Background technique
Cloud storage is in new concept cloud computing conceptive extension and developed, and is that the emerging network of one kind is deposited
Storage technology refers to through functions such as cluster application, network technology or distributed file systems, by various inhomogeneities a large amount of in network
The storage equipment of type gathers collaborative work by application software, common externally to provide data storage and business access function
One system, the core of the system is application software to be combined with storage equipment, realized by application software storage equipment to
The transformation of storage service.Compared with conventional memory device, cloud storage system not exclusively to hardware, but a network equipment,
The complication system of the multiple portions such as equipment, server, application software, public access interface composition is stored, each section is set to store
Standby is core, externally provides data storage and business access service by application software.Such as: school, enterprise, government, letter
The dependence of data is increasingly deepened at breath center, data center etc., and data have become numerous business activities and rely development
Basis.
The some structures for providing corresponding storage service to limited users are referred to as private cloud storage system, are one
Kind it is government department or the customized cloud storage service scheme of corporate client, top quality skintight suit can not only be provided for client
Business, and security risk can also be reduced on certain procedures.But for data service failure and equipment fault, user hand is allowed
Dynamic progress fault location and respective handling are unpractical, therefore for private cloud storage system, how to data service fault
It is positioned and is handled with equipment fault, it is user-friendly, become a problem to be solved.
Summary of the invention
It is an object of the invention to overcome the deficiencies of the prior art and provide real-time monitoring and accordingly take Different treatments
A kind of private cloud storage system interior joint failure real-time detection and processing method.

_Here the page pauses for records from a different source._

-- ==== Sys2Proof/Machine/Control.lean ====
section
/-! DEFINITION. Branches, calls, hardware loops, stages and rotation (05 R128 to R139), tokens and mailboxes (R141, R142), and the system
instructions TRAP, BRK, HALT, TRET, YIELD, END, EVPOST, PTCRD (R145 to R151). -/

namespace Sys2Proof.Machine

/-- The CE transfers control to line `t` (03 R92): a target that fails its check traps at the instruction, after issue. -/
def State.transfer (s : State) (t : Int) (pops : Bool) : Out :=
  match s.targetCheck s.cur.core t with
  | some cause => .next (s.finish (.trapIssued { cause := cause }))
  | none => (s.modCm (fun m => (m.goTo t.toNat pops).unwait)).done

/-- A conditional branch not taken: fetch goes on past its line. -/
def State.fallThrough (s : State) : Out := (s.modCm (fun m => (m.advance s.cur.ent.line).unwait)).done

/-- Conditions of BC and BZ (03 R82). -/
def condHolds (c : Nat) (a b : Word) : Bool :=
  match c with
  | 0 => a == b
  | 1 => a != b
  | 2 => a.slt b
  | 3 => !(a.slt b)
  | 4 => a.ult b
  | _ => !(a.ult b)

/-- B (05 R128): fetch has followed it, unless its target fails the check of 03 R92, for which the CE traps; executed again after such a
trap, it transfers. -/
def execB (o : Nat) (s : State) : Out :=
  let t := branchLine s.cur.ent.line 19 o
  if s.cm.fetch.waitCE ∧ s.cm.fetch.next = s.cur.ent.line then s.transfer t true
  else
    match s.targetCheck s.cur.core t with
    | some cause => .next (s.finish (.trapIssued { cause := cause }))
    | none => s.done

/-- The address of the line that holds the instruction being executed. -/
def State.pc (s : State) : Nat := s.cm.lineAddr s.cur.ent.line

/-- CALL (05 R128): s[d] := PC + 32. -/
def execCall (d o : Nat) (s : State) : Out :=
  let t := branchLine s.cur.ent.line 19 o
  match s.targetCheck s.cur.core t with
  | some cause => .next (s.finish (.trapIssued { cause := cause }))
  | none =>
    let s1 := s.putS d (BitVec.ofNat 64 (s.pc + 32))
    if s.cm.fetch.waitCE ∧ s.cm.fetch.next = s.cur.ent.line then s1.transfer t false else s1.done

/-- BC (05 R128). -/
def execBc (a b c o : Nat) (s : State) : Out :=
  if condHolds c (s.rs a) (s.rs b) then s.transfer (branchLine s.cur.ent.line 10 o) true else s.fallThrough

/-- BZ (05 R128). -/
def execBz (a c o : Nat) (s : State) : Out :=
  if condHolds c (s.rs a) 0 then s.transfer (branchLine s.cur.ent.line 10 o) true else s.fallThrough

/-- A transfer to the address in a register (05 R129): ILLEGAL_TARGET when it is no line address, FETCH_RANGE outside the woven text; of an address that
is both, ILLEGAL_TARGET (DESIGN CHOICE, log entry 30). -/
def State.jumpTo (s : State) (a : Nat) (pops : Bool) : Out :=
  if a % 32 ≠ 0 then .next (s.finish (.trapIssued { cause := 0x05 }))
  else s.transfer (if a < s.cm.lineAddr 0 then -1 else ((a - s.cm.lineAddr 0) / 32 : Nat)) pops

/-- RET (05 R128, R133): pops no loop. -/
def execRet (a : Nat) (s : State) : Out := s.jumpTo (s.rn a) false

/-- JR (05 R128, R133). -/
def execJr (a : Nat) (s : State) : Out := s.jumpTo (s.rn a) true

/-- The loop-table entry of a TEMPORAL level (04 R108). -/
def Member.temporal (m : Member) (l : Nat) : Option LoopEnt :=
  match m.kern.loops[l]? with
  | some e => if e.kind = 0 then some e else none
  | none => none

/-- LOOP and LOOPX from iteration `i` for `n` as one past the last (05 R130, R131); `tooLong` is the limit of LOOP's count. -/
def State.enterLoop (s : State) (l o i n : Nat) (tooLong : Bool) : Out :=
  let m := s.cm
  let line := s.cur.ent.line
  match m.temporal l with
  | none => s.trap 0x42
  | some e =>
    let onStack := m.fetch.loops.any (fun p => decide (l ≤ p.lvl))
    let inPipe := match m.fetch.loops.head? with
      | some p => p.stages != 0
      | none => false
    if onStack ∨ inPipe = true ∨ o < 2 ∨ tooLong = true then s.trap 0x42
    else if m.kern.textn ≤ line + o - 1 then s.trap 0x06
    else if n ≤ i then
      (s.modCm (fun m => ({ m with trips := tset m.trips l 0 }.goTo (line + o) false).unwait)).done
    else
      let p : Loop := { lvl := l, i := i, e := n - 1, first := line + 1, last := line + o - 1, stages := if e.pipe then e.stages + 1 else 0 }
      (s.modCm (fun m =>
        let m1 := { m with trips := tset m.trips l (n - i), fetch := { m.fetch with loops := p :: m.fetch.loops, next := line + 1, tag := none } }
        (m1.beginRun p i).unwait)).done

/-- The table count of a level. -/
def Member.loopCount (m : Member) (l : Nat) : Nat := ((m.kern.loops[l]?).map (fun e => e.count)).getD 0

/-- LOOP (05 R130). -/
def execLoop (l a o : Nat) (s : State) : Out :=
  if a = 0 then s.enterLoop l o 0 (s.cm.loopCount l) false
  else s.enterLoop l o 0 (s.rn a) (decide (0xFFFFFFFF < s.rn a))

/-- LOOPX (05 R130). -/
def execLoopx (l a o : Nat) (s : State) : Out :=
  s.enterLoop l o (if a = 0 then 0 else s.rn a) (s.cm.loopCount l) false

/-- LC as LCRD and the LC CSRs give it (05 R134, R143); a level at or above LOOPN reads 0. -/
def State.lcRead (s : State) (l : Nat) (st : Stamp) : Word := if l < s.cm.kern.loops.length then st.lcOf l else 0

/-- LCRD (05 R134). -/
def execLcrd (d l : Nat) (s : State) : Out := s.putDone d (s.lcRead l s.cur.ent.stamp)

/-- LCRD, trips form (05 R134). -/
def execLcrdTrips (d l : Nat) (s : State) : Out :=
  s.putDone d (match s.cm.kern.loops[l]? with
    | some e => if e.kind = 0 then BitVec.ofNat 64 (tgetD s.cm.trips l 0) else BitVec.ofNat 64 e.count
    | none => 0)

/-- STAGE (05 R137): its tag acts in fetch; the CE has nothing to do. -/
def execStage (_n : Nat) (s : State) : Out := s.done

/-- STAGE, set form (05 R137): g := s[a][7:0] for the lines after it. -/
def execStageSet (a _n : Nat) (s : State) : Out :=
  (s.modCm (fun m => ({ m with fetch := { m.fetch with g := s.rn a % 256 } } : Member).setMade)).done

/-- ROTB (05 R139): RRB := (s[a] + n) mod 16 for the lines after it. -/
def execRotb (a n : Nat) (s : State) : Out :=
  (s.modCm (fun m => ({ m with fetch := { m.fetch with rrb := (s.rn a + n) % 16 } } : Member).setMade)).done

/-- TKWAIT (05 R141): its wait is taken at issue with its prefix's. -/
def execTkwait (_k : Nat) (s : State) : Out := s.done

/-- TKPOST (05 R141): its post is made when it completes, after its own waits (03 R72). -/
def execTkpost (k : Nat) (s : State) : Out := .next ((s.complete (prefixWaits s.cur.ent.pfx)).modCm (fun m => m.post 1 k))

/-- TKSET (05 R141): applied after the waits and posts of its own issue; s[a] > 63 traps TOKEN_RANGE. -/
def execTkset (a k : Nat) (s : State) : Out :=
  if 63 < s.rn a then s.trapWith { cause := 0x15, taddr := s.rn a }
  else .next ((s.complete (prefixWaits s.cur.ent.pfx)).modCm (fun m => { m with k := tset m.k k (s.rn a) }))

/-- TKRD (05 R141): the count at the start of the issue clock. -/
def execTkrd (d k : Nat) (s : State) : Out := s.putDone d (BitVec.ofNat 64 (s.cm.tok k))

/-- MBRD (05 R142). -/
def execMbrd (d x : Nat) (s : State) : Out := s.putDone d (tgetD s.cm.x x 0)

/-- MBWR (05 R142). -/
def execMbwr (a x : Nat) (s : State) : Out := (s.modCm (fun m => { m with x := tset m.x x (s.rs a) })).done

/-- PTCRD (05 R145). -/
def execPtcrd (d : Nat) (s : State) : Out := s.putDone d (BitVec.ofNat 64 s.ptc)

/-- TRAP (05 R146): SOFTWARE with its code; the instruction has no further effect. -/
def execTrap (c : Nat) (s : State) : Out := .next (s.finish (.trapDone { cause := 0x90, code := c }))

/-- BRK (05 R146). -/
def execBrk (n : Nat) (s : State) : Out := .next (s.finish (.trapDone { cause := 0x91, code := n }))

/-- HALT (05 R151, 16 R390). -/
def execHalt (s : State) : Out :=
  if s.cm.aside.isSome then s.trap 0x07 else .next (s.finish (.trapDone { cause := 0x92 }))

/-- Whether engines 2 to 7 of core `c` have not completed all instructions dealt with numbers from `lo` on below `n`, bulk copies and racking included. -/
def State.pendingIn (s : State) (c lo n : Nat) : Bool :=
  let x := s.seat c
  let due := fun (e : Entry) => decide (lo ≤ e.seqNo ∧ e.seqNo < n)
  [2, 3, 4, 5, 6, 7].any (fun g => (x.mem.q g ++ x.mem.fl g).any due)
    || x.copies.any (fun p => due p.2.ent)
    || s.cores.any (fun k => k.2.seat.slots.any (fun p =>
        (p.2.state == .rackingIn || p.2.state == .rackingOut) && p.2.by_ == c && due p.2.ent))

/-- As `State.pendingIn`, from the member's start on. -/
def State.pendingBefore (s : State) (c n : Nat) : Bool := s.pendingIn c 0 n

/-- YIELD (05 R149): issues once every other engine has completed what was dealt before its line; then a pending pre-emption of the context
is taken there (16 R394), else it is a NOP, as it is in a handler. -/
def execYield (s : State) : Out :=
  let c := s.cur.core
  if s.cm.aside.isSome then s.done
  else if s.pendingBefore c s.cur.ent.seqNo then s.waits
  else if (s.ctx (s.ctxOn c)).stop.isSome ∧ isSeq c = false then (s.modCm (fun m => { m with yielded := true })).done
  else s.done

/-- END (05 R150, 18 R423): waits until every other engine, copy and racking operation has finished and every collective instance that the member
issued is delivered, releases at SYSTEM scope, arrive-drops the
barriers that count the member (14 R353), and retires it. -/
def execEndK (s : State) : Out :=
  let c := s.cur.core
  if s.cm.aside.isSome then s.trap 0x07
  else if s.pendingBefore c s.cm.nextSeq ∨ (s.core c).port.isSome = true ∨ s.cm.chans.any (fun p => p.2.delivered != p.2.issued) = true then s.waits
  else .next (((s.release c true).arriveDrops c).retire c false)

/-- TRET (05 R147, 16 R390): once the instructions that the handler dealt up to it have completed, what was set aside is restored, HND := 0,
and the trapped instruction goes on. Instructions dealt after TRET's line are dropped (DEDUCED, log entry 16). -/
def execTret (s : State) : Out :=
  let c := s.cur.core
  match s.cm.aside with
  | none => s.trap 0x07
  | some a =>
    if s.pendingIn c a.seq0 (s.cur.ent.seqNo + 1) ∨ (s.core c).port.isSome = true then s.waits
    else .next ((s.complete (prefixWaits s.cur.ent.pfx)).modCm (fun m =>
      ({ m with
        queues := a.queues, stuck := a.stuck, fetch := a.fetch, aside := none, trapcause := setBits m.trapcause 47 47 0
        fetchTrap := if a.eng = 0 then some (a.cause, a.fetch.next) else none } : Member).resumeFrom a.eng false))

/-- EVPOST (05 R148, 15 R372): one entry on the context's event ring; with no free entry the CE waits, unissued. -/
def execEvpost (a b : Nat) (s : State) : Out :=
  let c := s.eventCtx s.cur.core
  if (s.ctx c).waiting = [] ∧ s.ringRoom c eventRing 1 = true then
    (s.appendEntries c eventRing [eventBytes 0 (s.rn b % 65536) s.cur.core 0 s.ptc (s.rn a)]).done
  else s.waits

end Sys2Proof.Machine
end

The technical solution adopted by the present invention is that:
The advantages and positive effects of the present invention are:
In the present invention, memory node is connected by data sync network, and memory node is passed through into data service net
Network is connect with cloud computing server, and management end is arranged in memory node, using management end to the work shape of all memory nodes
State checked, each memory node check oneself the storage state of itself, data services network state, data sync network state,
Data service state, independent these contents of IP state, thus by whole and part inspection, what is at one, simultaneously for each step
The different conditions occurred in rapid are provided with processing method, can effectively manage the various data clothes in private cloud storage system
Business, when server fail, the mode that automation restores data service effectively facilitates the operation of user, reduces use
The cost of labor of family side.By restoring data service automatically, the interruption of data service caused by each occurrence of equipment failure is avoided,
To reduce using data service applied business interrupt and caused by loss.
Detailed description of the invention
Fig. 1 is structural schematic diagram of the invention.
Specific embodiment
Below with reference to embodiment, the present invention is further described, following embodiments be it is illustrative, be not restrictive,
It cannot be limited the scope of protection of the present invention with following embodiments.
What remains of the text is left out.